(Data for this exercise begins)

/-! `modChip` -/

@[simp] theorem modChip_pending (n : ChipId) (f : Chip → Chip) : (s.modChip n f).pending = s.pending := rfl
@[simp] theorem modChip_out (n : ChipId) (f : Chip → Chip) : (s.modChip n f).out = s.out := rfl
@[simp] theorem modChip_fresh (n : ChipId) (f : Chip → Chip) : (s.modChip n f).fresh = s.fresh := rfl
@[simp] theorem modChip_clk (n : ChipId) (f : Chip → Chip) : (s.modChip n f).clk = s.clk := rfl
@[simp] theorem modChip_ports (n : ChipId) (f : Chip → Chip) : (s.modChip n f).ports = s.ports := rfl
@[simp] theorem modChip_mgmtDrops (n : ChipId) (f : Chip → Chip) : (s.modChip n f).mgmtDrops = s.mgmtDrops := rfl
@[simp] theorem modChip_rateCuts (n : ChipId) (f : Chip → Chip) : (s.modChip n f).rateCuts = s.rateCuts := rfl
@[simp] theorem modChip_kws (n : ChipId) (f : Chip → Chip) : (s.modChip n f).kws = s.kws := rfl
@[simp] theorem modChip_opr (n : ChipId) (f : Chip → Chip) : (s.modChip n f).opr = s.opr := rfl
@[simp] theorem modChip_ops (n : ChipId) (f : Chip → Chip) : (s.modChip n f).ops = s.ops := rfl
@[simp] theorem modChip_nextOp (n : ChipId) (f : Chip → Chip) : (s.modChip n f).nextOp = s.nextOp := rfl
@[simp] theorem modChip_lookups (n : ChipId) (f : Chip → Chip) : (s.modChip n f).lookups = s.lookups := rfl
@[simp] theorem modChip_reqs (n : ChipId) (f : Chip → Chip) : (s.modChip n f).reqs = s.reqs := rfl
@[simp] theorem modChip_cfg (n : ChipId) (f : Chip → Chip) : (s.modChip n f).cfg = s.cfg := rfl
@[simp] theorem modChip_rackEpoch (n : ChipId) (f : Chip → Chip) : (s.modChip n f).rackEpoch = s.rackEpoch := rfl
@[simp] theorem modChip_rackEpochHigh (n : ChipId) (f : Chip → Chip) : (s.modChip n f).rackEpochHigh = s.rackEpochHigh := rfl
@[simp] theorem modChip_parts (n : ChipId) (f : Chip → Chip) : (s.modChip n f).parts = s.parts := rfl
@[simp] theorem modChip_hbm (n : ChipId) (f : Chip → Chip) : (s.modChip n f).hbm = s.hbm := rfl
@[simp] theorem modChip_bufs (n : ChipId) (f : Chip → Chip) : (s.modChip n f).bufs = s.bufs := rfl
@[simp] theorem modChip_sram (n : ChipId) (f : Chip → Chip) : (s.modChip n f).sram = s.sram := rfl
@[simp] theorem modChip_acc (n : ChipId) (f : Chip → Chip) : (s.modChip n f).acc = s.acc := rfl
@[simp] theorem modChip_poison (n : ChipId) (f : Chip → Chip) : (s.modChip n f).poison = s.poison := rfl
@[simp] theorem modChip_cells (n : ChipId) (f : Chip → Chip) : (s.modChip n f).cells = s.cells := rfl
@[simp] theorem modChip_mesh (n : ChipId) (f : Chip → Chip) : (s.modChip n f).mesh = s.mesh := rfl
@[simp] theorem modChip_waitIn (n : ChipId) (f : Chip → Chip) : (s.modChip n f).waitIn = s.waitIn := rfl
@[simp] theorem modChip_deadbolts (n : ChipId) (f : Chip → Chip) : (s.modChip n f).deadbolts = s.deadbolts := rfl
@[simp] theorem modChip_quads (n : ChipId) (f : Chip → Chip) : (s.modChip n f).quads = s.quads := rfl
@[simp] theorem modChip_links (n : ChipId) (f : Chip → Chip) : (s.modChip n f).links = s.links := rfl
@[simp] theorem modChip_sends (n : ChipId) (f : Chip → Chip) : (s.modChip n f).sends = s.sends := rfl
@[simp] theorem modChip_landings (n : ChipId) (f : Chip → Chip) : (s.modChip n f).landings = s.landings := rfl
@[simp] theorem modChip_laneNext (n : ChipId) (f : Chip → Chip) : (s.modChip n f).laneNext = s.laneNext := rfl
@[simp] theorem modChip_accept (n : ChipId) (f : Chip → Chip) : (s.modChip n f).accept = s.accept := rfl
@[simp] theorem modChip_place (n : ChipId) (f : Chip → Chip) : (s.modChip n f).place = s.place := rfl
@[simp] theorem modChip_kr (n : ChipId) (f : Chip → Chip) : (s.modChip n f).kr = s.kr := rfl
@[simp] theorem modChip_sw (n : ChipId) (f : Chip → Chip) : (s.modChip n f).sw = s.sw := rfl
@[simp] theorem modChip_chan (n : ChipId) (f : Chip → Chip) : (s.modChip n f).chan = s.chan := rfl
@[simp] theorem modChip_shelf (n : ChipId) (f : Chip → Chip) : (s.modChip n f).shelf = s.shelf := rfl
@[simp] theorem modChip_batt (n : ChipId) (f : Chip → Chip) : (s.modChip n f).batt = s.batt := rfl
@[simp] theorem modChip_pw (n : ChipId) (f : Chip → Chip) : (s.modChip n f).pw = s.pw := rfl
@[simp] theorem modChip_meter (n : ChipId) (f : Chip → Chip) : (s.modChip n f).meter = s.meter := rfl
@[simp] theorem modChip_trays (n : ChipId) (f : Chip → Chip) : (s.modChip n f).trays = s.trays := rfl
@[simp] theorem modChip_rackLeak (n : ChipId) (f : Chip → Chip) : (s.modChip n f).rackLeak = s.rackLeak := rfl
@[simp] theorem modChip_leakContact (n : ChipId) (f : Chip → Chip) : (s.modChip n f).leakContact = s.leakContact := rfl
@[simp] theorem modChip_rmu (n : ChipId) (f : Chip → Chip) : (s.modChip n f).rmu = s.rmu := rfl
@[simp] theorem modChip_resetReqs (n : ChipId) (f : Chip → Chip) : (s.modChip n f).resetReqs = s.resetReqs := rfl
@[simp] theorem modChip_resets (n : ChipId) (f : Chip → Chip) : (s.modChip n f).resets = s.resets := rfl
@[simp] theorem modChip_windows (n : ChipId) (f : Chip → Chip) : (s.modChip n f).windows = s.windows := rfl
@[simp] theorem modChip_retry5 (n : ChipId) (f : Chip → Chip) : (s.modChip n f).retry5 = s.retry5 := rfl
@[simp] theorem modChip_lockedChips (n : ChipId) (f : Chip → Chip) : (s.modChip n f).lockedChips = s.lockedChips := rfl
@[simp] theorem modChip_lockedTrays (n : ChipId) (f : Chip → Chip) : (s.modChip n f).lockedTrays = s.lockedTrays := rfl
@[simp] theorem modChip_serviceDue (n : ChipId) (f : Chip → Chip) : (s.modChip n f).serviceDue = s.serviceDue := rfl
@[simp] theorem modChip_turn (n : ChipId) (f : Chip → Chip) : (s.modChip n f).turn = s.turn := rfl
@[simp] theorem modChip_partTurns (n : ChipId) (f : Chip → Chip) : (s.modChip n f).partTurns = s.partTurns := rfl
@[simp] theorem modChip_ready (n : ChipId) (f : Chip → Chip) : (s.modChip n f).ready = s.ready := rfl
@[simp] theorem modChip_rejectedEnds (n : ChipId) (f : Chip → Chip) : (s.modChip n f).rejectedEnds = s.rejectedEnds := rfl
@[simp] theorem modChip_mismatched (n : ChipId) (f : Chip → Chip) : (s.modChip n f).mismatched = s.mismatched := rfl
@[simp] theorem modChip_unplaced (n : ChipId) (f : Chip → Chip) : (s.modChip n f).unplaced = s.unplaced := rfl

(Data for this exercise ends)

Task item:
Taking the lines above, repeat exactly those from the line that contains "s.opr := rfl" through the line that contains "s.cfg := rfl", and both of those lines as well. Include nothing else.

The completed task:
@[simp] theorem modChip_opr (n : ChipId) (f : Chip → Chip) : (s.modChip n f).opr = s.opr := rfl
@[simp] theorem modChip_ops (n : ChipId) (f : Chip → Chip) : (s.modChip n f).ops = s.ops := rfl
@[simp] theorem modChip_nextOp (n : ChipId) (f : Chip → Chip) : (s.modChip n f).nextOp = s.nextOp := rfl
@[simp] theorem modChip_lookups (n : ChipId) (f : Chip → Chip) : (s.modChip n f).lookups = s.lookups := rfl
@[simp] theorem modChip_reqs (n : ChipId) (f : Chip → Chip) : (s.modChip n f).reqs = s.reqs := rfl
@[simp] theorem modChip_cfg (n : ChipId) (f : Chip → Chip) : (s.modChip n f).cfg = s.cfg := rfl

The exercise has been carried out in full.